## What needs to be done
From the opening line of the records through the line bearing "def Panel.clears (p", set down every line exactly.
----- Data provided
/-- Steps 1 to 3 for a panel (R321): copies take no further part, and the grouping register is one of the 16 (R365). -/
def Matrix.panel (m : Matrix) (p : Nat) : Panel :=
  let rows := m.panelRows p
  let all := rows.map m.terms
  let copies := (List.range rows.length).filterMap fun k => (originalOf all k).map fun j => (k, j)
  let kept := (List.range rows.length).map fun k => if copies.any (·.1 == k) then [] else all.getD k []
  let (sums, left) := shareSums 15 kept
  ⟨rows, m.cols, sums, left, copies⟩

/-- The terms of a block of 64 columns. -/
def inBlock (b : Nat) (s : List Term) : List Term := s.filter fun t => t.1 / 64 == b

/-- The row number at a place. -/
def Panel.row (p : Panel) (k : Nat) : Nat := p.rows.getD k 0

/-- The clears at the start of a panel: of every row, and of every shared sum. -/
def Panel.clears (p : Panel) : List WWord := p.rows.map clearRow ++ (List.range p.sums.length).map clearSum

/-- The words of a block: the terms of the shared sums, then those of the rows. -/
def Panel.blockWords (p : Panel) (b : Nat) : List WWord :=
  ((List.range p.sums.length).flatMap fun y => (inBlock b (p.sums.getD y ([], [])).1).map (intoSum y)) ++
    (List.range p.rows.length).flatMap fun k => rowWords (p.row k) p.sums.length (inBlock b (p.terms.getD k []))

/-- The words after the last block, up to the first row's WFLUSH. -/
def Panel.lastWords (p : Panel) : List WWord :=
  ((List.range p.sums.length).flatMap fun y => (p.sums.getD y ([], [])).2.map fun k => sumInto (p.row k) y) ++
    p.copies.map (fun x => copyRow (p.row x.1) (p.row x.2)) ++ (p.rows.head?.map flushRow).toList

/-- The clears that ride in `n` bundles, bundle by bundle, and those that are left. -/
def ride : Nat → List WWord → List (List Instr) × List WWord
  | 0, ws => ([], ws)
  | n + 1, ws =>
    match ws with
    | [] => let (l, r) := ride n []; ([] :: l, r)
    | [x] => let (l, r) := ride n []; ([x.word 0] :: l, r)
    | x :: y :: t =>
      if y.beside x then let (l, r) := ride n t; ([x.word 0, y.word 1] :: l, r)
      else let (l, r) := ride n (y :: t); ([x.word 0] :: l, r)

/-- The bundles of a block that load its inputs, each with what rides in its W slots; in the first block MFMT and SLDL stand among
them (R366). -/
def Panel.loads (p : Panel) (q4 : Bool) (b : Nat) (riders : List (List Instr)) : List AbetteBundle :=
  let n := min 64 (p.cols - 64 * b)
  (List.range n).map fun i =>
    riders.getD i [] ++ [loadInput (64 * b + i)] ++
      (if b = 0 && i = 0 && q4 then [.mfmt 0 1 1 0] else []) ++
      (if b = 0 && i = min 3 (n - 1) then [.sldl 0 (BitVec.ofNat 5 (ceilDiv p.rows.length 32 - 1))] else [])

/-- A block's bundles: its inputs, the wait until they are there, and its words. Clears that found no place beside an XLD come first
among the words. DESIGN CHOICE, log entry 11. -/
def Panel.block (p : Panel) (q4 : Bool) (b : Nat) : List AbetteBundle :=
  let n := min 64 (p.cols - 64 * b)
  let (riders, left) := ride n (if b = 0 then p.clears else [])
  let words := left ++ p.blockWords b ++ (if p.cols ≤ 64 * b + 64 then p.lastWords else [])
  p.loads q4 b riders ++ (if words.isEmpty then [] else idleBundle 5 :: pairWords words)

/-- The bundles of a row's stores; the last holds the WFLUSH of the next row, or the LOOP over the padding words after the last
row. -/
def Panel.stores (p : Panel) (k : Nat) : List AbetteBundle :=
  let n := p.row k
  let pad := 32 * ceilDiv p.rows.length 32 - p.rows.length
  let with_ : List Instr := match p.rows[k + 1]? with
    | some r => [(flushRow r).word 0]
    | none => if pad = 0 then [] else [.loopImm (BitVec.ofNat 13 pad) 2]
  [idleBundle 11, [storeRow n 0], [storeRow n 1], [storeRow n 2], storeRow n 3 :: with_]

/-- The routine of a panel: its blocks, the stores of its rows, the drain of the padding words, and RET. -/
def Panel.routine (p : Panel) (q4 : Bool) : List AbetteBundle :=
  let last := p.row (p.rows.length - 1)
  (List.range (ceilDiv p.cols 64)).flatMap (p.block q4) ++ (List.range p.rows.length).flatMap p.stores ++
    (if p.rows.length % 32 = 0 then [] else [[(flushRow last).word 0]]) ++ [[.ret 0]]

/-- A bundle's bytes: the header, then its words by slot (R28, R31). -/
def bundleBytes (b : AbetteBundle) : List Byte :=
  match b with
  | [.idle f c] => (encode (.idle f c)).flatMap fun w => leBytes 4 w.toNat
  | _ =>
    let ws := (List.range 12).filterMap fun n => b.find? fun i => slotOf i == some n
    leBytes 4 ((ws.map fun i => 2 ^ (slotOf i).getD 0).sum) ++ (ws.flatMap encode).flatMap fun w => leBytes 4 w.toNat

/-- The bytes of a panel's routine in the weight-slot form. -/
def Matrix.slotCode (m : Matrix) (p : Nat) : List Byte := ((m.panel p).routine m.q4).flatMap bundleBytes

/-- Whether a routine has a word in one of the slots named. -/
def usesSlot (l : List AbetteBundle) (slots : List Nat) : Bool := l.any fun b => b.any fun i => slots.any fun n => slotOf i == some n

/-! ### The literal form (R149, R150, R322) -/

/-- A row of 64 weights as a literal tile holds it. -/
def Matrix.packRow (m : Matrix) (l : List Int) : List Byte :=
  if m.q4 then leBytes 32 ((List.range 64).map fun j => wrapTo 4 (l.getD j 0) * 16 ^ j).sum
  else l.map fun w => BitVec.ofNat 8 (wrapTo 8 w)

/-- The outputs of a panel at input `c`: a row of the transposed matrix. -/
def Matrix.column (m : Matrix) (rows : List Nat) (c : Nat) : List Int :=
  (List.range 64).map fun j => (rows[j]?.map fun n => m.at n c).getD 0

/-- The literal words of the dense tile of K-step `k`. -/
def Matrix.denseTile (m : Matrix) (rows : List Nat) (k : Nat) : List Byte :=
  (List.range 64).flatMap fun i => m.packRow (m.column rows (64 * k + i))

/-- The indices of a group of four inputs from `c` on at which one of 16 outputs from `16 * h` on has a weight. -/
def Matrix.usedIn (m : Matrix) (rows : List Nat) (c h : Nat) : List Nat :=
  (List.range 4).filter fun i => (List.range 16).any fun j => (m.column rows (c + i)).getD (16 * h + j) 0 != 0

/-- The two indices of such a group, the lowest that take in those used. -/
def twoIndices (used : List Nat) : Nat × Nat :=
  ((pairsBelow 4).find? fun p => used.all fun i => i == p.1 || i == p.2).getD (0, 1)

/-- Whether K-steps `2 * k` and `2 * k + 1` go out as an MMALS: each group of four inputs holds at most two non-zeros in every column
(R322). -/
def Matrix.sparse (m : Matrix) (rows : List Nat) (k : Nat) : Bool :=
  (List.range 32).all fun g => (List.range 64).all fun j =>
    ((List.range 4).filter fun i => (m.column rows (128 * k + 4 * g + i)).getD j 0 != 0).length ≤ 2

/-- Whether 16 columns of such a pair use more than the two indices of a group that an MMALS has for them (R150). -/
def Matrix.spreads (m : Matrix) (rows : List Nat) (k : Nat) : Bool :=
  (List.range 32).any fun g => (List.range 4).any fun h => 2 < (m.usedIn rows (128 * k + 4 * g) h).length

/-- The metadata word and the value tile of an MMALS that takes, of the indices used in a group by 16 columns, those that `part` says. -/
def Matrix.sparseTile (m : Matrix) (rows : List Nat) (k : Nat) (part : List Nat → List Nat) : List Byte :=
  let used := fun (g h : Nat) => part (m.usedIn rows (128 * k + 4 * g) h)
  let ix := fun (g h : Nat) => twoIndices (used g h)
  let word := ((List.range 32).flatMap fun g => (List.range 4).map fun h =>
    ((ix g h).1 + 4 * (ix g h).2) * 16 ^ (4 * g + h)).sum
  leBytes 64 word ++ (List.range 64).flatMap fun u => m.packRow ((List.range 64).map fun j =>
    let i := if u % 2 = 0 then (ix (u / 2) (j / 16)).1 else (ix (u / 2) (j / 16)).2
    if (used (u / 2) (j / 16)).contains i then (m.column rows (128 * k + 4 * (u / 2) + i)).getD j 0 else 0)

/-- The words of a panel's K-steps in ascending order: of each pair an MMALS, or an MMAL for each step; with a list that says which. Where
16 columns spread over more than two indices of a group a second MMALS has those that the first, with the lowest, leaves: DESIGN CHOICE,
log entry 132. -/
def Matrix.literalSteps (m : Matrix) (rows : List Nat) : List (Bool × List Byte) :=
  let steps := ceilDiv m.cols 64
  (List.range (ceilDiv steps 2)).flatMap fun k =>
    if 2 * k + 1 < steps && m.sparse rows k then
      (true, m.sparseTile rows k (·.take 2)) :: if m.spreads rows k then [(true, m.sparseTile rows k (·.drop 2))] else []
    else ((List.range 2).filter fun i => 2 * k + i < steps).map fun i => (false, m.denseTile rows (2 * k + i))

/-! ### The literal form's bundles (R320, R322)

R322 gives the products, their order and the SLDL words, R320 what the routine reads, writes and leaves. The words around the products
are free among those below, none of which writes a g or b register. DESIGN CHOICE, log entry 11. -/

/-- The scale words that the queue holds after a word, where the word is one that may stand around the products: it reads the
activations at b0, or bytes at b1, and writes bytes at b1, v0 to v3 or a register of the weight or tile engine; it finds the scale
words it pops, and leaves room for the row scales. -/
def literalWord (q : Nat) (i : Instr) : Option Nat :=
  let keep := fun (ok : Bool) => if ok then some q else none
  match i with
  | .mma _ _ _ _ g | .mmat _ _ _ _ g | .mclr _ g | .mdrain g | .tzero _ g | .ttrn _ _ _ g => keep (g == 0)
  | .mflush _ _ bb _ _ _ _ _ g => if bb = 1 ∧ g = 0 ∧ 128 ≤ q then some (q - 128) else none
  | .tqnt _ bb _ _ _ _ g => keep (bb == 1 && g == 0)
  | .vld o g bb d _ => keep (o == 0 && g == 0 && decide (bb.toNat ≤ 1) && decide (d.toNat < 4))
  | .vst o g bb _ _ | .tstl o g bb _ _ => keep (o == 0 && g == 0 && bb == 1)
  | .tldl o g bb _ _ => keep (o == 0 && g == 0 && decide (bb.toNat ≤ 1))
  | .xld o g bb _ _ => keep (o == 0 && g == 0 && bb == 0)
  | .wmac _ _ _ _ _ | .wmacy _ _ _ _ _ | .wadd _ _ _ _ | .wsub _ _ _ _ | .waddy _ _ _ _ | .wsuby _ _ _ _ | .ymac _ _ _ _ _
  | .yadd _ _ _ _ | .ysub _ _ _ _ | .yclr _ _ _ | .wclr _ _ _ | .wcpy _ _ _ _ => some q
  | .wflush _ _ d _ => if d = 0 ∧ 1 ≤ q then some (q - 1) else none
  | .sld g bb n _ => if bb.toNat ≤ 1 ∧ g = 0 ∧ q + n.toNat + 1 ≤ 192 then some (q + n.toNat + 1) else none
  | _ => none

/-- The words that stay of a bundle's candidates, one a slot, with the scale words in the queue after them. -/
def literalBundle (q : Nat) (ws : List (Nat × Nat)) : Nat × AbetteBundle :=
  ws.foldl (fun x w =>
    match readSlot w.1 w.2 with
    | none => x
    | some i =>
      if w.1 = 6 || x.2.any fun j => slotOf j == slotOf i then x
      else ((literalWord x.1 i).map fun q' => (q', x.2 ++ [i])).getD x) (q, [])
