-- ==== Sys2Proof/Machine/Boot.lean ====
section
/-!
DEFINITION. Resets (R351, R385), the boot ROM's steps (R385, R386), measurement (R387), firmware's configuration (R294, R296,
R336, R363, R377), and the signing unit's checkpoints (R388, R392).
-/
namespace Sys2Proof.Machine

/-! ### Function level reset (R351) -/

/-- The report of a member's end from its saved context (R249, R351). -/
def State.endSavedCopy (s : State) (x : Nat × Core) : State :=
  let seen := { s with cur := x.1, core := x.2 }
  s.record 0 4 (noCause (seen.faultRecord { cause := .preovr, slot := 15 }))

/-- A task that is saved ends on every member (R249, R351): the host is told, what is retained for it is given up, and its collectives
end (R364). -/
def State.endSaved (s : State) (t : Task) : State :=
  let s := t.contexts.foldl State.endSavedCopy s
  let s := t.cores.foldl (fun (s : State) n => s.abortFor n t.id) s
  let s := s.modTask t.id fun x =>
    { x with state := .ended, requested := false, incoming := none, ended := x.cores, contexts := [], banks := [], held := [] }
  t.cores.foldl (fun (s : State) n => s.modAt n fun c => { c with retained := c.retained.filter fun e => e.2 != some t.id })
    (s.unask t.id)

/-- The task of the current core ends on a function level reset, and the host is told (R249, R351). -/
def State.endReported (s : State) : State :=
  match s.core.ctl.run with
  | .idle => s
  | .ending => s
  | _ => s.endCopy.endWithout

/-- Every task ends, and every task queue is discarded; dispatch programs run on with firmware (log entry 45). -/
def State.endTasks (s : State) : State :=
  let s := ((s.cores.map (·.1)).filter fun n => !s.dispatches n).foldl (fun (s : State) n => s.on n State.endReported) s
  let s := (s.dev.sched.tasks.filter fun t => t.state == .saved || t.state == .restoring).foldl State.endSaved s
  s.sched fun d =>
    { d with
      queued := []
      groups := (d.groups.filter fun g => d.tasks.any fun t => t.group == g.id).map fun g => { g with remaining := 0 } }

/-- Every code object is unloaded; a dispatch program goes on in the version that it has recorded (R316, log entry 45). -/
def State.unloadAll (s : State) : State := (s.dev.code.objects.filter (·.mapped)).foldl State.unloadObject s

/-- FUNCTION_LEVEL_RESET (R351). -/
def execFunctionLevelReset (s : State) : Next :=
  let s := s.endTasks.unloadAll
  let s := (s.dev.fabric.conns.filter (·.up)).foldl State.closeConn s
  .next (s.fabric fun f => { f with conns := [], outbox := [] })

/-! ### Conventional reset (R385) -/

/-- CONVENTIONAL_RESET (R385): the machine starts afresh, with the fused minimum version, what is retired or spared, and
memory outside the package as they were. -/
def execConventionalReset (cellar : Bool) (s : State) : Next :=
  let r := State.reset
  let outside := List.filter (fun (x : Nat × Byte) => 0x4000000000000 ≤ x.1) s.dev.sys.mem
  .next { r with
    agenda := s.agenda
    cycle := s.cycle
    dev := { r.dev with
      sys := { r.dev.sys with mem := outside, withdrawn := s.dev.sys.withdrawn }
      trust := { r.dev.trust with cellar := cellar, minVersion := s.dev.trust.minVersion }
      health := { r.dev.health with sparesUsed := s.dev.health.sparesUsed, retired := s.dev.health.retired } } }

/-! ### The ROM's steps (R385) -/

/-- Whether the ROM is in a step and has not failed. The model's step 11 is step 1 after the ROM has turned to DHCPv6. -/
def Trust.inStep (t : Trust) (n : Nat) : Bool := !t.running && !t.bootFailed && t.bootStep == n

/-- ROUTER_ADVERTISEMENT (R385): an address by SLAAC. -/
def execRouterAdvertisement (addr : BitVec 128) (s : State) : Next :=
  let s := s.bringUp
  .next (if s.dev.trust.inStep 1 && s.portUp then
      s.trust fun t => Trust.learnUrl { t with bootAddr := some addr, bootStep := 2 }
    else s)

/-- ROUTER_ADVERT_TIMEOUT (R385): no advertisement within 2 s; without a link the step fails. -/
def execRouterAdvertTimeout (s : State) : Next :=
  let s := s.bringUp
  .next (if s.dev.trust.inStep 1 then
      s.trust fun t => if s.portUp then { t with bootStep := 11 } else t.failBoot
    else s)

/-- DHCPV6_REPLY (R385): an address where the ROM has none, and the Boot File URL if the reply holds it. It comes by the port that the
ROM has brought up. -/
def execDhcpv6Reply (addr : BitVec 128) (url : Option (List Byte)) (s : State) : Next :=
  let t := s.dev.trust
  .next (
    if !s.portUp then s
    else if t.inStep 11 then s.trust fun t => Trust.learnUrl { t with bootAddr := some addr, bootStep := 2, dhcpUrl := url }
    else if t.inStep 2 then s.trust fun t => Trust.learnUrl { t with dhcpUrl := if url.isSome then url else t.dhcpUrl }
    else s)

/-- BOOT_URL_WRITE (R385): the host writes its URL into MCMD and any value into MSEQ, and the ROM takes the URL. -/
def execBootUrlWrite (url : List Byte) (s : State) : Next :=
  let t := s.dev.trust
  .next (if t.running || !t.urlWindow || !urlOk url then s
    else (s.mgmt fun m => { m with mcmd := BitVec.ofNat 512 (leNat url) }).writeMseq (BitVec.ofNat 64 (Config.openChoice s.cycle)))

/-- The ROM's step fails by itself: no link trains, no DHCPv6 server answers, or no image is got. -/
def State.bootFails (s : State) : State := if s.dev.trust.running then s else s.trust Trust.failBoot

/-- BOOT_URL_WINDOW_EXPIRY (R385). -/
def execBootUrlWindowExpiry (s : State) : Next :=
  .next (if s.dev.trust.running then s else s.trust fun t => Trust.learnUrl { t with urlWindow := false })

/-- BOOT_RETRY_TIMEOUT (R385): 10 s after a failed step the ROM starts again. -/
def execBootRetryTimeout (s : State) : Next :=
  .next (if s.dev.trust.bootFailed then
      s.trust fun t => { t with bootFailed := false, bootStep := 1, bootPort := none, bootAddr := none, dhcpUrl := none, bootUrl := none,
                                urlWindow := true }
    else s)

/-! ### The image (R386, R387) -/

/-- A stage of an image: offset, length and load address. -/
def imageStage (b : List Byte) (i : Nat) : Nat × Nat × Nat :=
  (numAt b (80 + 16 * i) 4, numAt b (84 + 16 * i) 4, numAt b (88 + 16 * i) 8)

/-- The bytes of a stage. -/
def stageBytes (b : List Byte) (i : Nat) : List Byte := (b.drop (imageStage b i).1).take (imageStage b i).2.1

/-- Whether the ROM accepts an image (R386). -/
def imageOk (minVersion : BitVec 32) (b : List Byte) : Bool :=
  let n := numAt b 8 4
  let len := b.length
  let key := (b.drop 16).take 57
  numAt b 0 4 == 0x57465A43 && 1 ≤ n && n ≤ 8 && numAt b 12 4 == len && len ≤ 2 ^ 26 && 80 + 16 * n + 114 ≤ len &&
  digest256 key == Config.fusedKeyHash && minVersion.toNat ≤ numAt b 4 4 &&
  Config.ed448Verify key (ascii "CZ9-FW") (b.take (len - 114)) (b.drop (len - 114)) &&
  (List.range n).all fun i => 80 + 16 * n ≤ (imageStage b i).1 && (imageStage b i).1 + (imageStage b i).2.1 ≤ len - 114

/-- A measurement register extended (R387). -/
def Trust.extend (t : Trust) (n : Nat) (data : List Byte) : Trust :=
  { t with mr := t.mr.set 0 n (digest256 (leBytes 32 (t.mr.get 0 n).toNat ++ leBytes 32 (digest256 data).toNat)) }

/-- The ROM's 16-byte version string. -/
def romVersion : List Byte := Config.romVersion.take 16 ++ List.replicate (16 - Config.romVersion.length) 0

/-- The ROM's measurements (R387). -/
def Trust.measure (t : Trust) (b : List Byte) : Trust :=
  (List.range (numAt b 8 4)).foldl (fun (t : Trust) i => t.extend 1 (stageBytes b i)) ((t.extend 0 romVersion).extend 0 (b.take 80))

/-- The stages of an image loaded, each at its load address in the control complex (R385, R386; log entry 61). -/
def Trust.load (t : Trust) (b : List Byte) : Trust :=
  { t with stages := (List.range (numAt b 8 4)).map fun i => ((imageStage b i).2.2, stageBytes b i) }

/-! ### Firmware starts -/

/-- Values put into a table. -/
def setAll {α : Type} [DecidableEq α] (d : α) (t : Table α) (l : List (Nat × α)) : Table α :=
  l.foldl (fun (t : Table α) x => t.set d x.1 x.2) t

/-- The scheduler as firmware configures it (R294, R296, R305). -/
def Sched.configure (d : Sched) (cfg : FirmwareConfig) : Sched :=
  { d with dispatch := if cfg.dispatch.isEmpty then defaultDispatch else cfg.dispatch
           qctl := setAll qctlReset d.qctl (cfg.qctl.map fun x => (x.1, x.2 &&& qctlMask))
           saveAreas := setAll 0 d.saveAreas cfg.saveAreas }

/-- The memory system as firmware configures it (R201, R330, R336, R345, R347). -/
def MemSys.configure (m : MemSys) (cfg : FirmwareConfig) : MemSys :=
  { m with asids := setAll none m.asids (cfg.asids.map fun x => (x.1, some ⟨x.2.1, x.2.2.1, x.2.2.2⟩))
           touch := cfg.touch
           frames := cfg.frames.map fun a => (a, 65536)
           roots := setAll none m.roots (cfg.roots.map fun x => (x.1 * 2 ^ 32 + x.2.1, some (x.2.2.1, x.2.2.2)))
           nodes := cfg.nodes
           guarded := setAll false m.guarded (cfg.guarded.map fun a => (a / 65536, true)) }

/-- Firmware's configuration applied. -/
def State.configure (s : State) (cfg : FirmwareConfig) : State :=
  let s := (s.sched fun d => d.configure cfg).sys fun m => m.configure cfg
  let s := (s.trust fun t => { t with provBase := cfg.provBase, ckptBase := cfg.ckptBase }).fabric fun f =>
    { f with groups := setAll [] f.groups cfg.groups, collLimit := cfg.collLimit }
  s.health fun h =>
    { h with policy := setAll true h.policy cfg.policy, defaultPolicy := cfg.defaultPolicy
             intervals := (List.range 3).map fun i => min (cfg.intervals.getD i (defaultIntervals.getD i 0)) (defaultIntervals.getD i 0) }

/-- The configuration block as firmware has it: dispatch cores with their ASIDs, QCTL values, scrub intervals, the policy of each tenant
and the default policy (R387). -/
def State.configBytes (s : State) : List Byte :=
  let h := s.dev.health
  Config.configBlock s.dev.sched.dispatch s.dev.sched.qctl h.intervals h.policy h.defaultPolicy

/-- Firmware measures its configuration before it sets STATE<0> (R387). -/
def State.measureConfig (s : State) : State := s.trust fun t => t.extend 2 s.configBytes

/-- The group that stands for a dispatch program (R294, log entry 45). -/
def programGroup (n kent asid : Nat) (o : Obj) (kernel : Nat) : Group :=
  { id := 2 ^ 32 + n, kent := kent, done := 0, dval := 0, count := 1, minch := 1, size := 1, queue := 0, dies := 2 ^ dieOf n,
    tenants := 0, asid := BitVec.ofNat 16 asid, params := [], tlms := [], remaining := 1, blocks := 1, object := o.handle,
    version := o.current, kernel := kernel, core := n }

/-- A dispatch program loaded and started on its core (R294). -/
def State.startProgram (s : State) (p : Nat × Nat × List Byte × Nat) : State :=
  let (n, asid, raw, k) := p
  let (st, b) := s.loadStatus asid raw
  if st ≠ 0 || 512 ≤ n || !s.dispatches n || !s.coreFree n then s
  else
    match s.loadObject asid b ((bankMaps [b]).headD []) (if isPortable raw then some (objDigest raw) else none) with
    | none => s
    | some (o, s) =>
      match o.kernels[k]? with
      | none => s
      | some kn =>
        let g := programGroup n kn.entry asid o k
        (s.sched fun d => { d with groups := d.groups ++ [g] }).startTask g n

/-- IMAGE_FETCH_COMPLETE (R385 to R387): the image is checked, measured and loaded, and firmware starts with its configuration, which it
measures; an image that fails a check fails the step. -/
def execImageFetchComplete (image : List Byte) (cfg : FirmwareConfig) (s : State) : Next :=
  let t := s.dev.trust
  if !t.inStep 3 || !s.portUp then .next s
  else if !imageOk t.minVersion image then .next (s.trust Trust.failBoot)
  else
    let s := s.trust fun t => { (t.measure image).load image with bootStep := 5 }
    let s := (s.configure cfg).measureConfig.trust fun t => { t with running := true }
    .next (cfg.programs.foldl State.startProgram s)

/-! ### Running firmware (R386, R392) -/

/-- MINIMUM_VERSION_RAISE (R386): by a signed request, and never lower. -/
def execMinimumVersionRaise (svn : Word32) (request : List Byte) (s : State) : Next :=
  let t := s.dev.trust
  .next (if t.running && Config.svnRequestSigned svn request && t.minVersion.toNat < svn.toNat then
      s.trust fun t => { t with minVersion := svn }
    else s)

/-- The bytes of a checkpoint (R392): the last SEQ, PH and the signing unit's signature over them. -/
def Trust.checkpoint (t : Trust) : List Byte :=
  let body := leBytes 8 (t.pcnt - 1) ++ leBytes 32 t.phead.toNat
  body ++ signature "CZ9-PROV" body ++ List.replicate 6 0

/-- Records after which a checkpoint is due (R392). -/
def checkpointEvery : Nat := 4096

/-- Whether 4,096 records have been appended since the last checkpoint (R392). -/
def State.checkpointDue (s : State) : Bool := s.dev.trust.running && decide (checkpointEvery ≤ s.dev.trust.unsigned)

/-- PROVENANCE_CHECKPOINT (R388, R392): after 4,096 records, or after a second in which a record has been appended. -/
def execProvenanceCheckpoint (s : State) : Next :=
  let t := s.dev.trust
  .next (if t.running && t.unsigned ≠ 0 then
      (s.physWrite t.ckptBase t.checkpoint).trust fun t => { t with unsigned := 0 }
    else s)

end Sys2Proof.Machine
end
----------
## Response area
/-- Steps 1 to 3 for a panel (R321): copies take no further part, and the grouping register is one of the 16 (R365). -/
def Matrix.panel (m : Matrix) (p : Nat) : Panel :=
  let rows := m.panelRows p
  let all := rows.map m.terms
  let copies := (List.range rows.length).filterMap fun k => (originalOf all k).map fun j => (k, j)
  let kept := (List.range rows.length).map fun k => if copies.any (·.1 == k) then [] else all.getD k []
  let (sums, left) := shareSums 15 kept
  ⟨rows, m.cols, sums, left, copies⟩

/-- The terms of a block of 64 columns. -/
def inBlock (b : Nat) (s : List Term) : List Term := s.filter fun t => t.1 / 64 == b

/-- The row number at a place. -/
def Panel.row (p : Panel) (k : Nat) : Nat := p.rows.getD k 0

/-- The clears at the start of a panel: of every row, and of every shared sum. -/
def Panel.clears (p : Panel) : List WWord := p.rows.map clearRow ++ (List.range p.sums.length).map clearSum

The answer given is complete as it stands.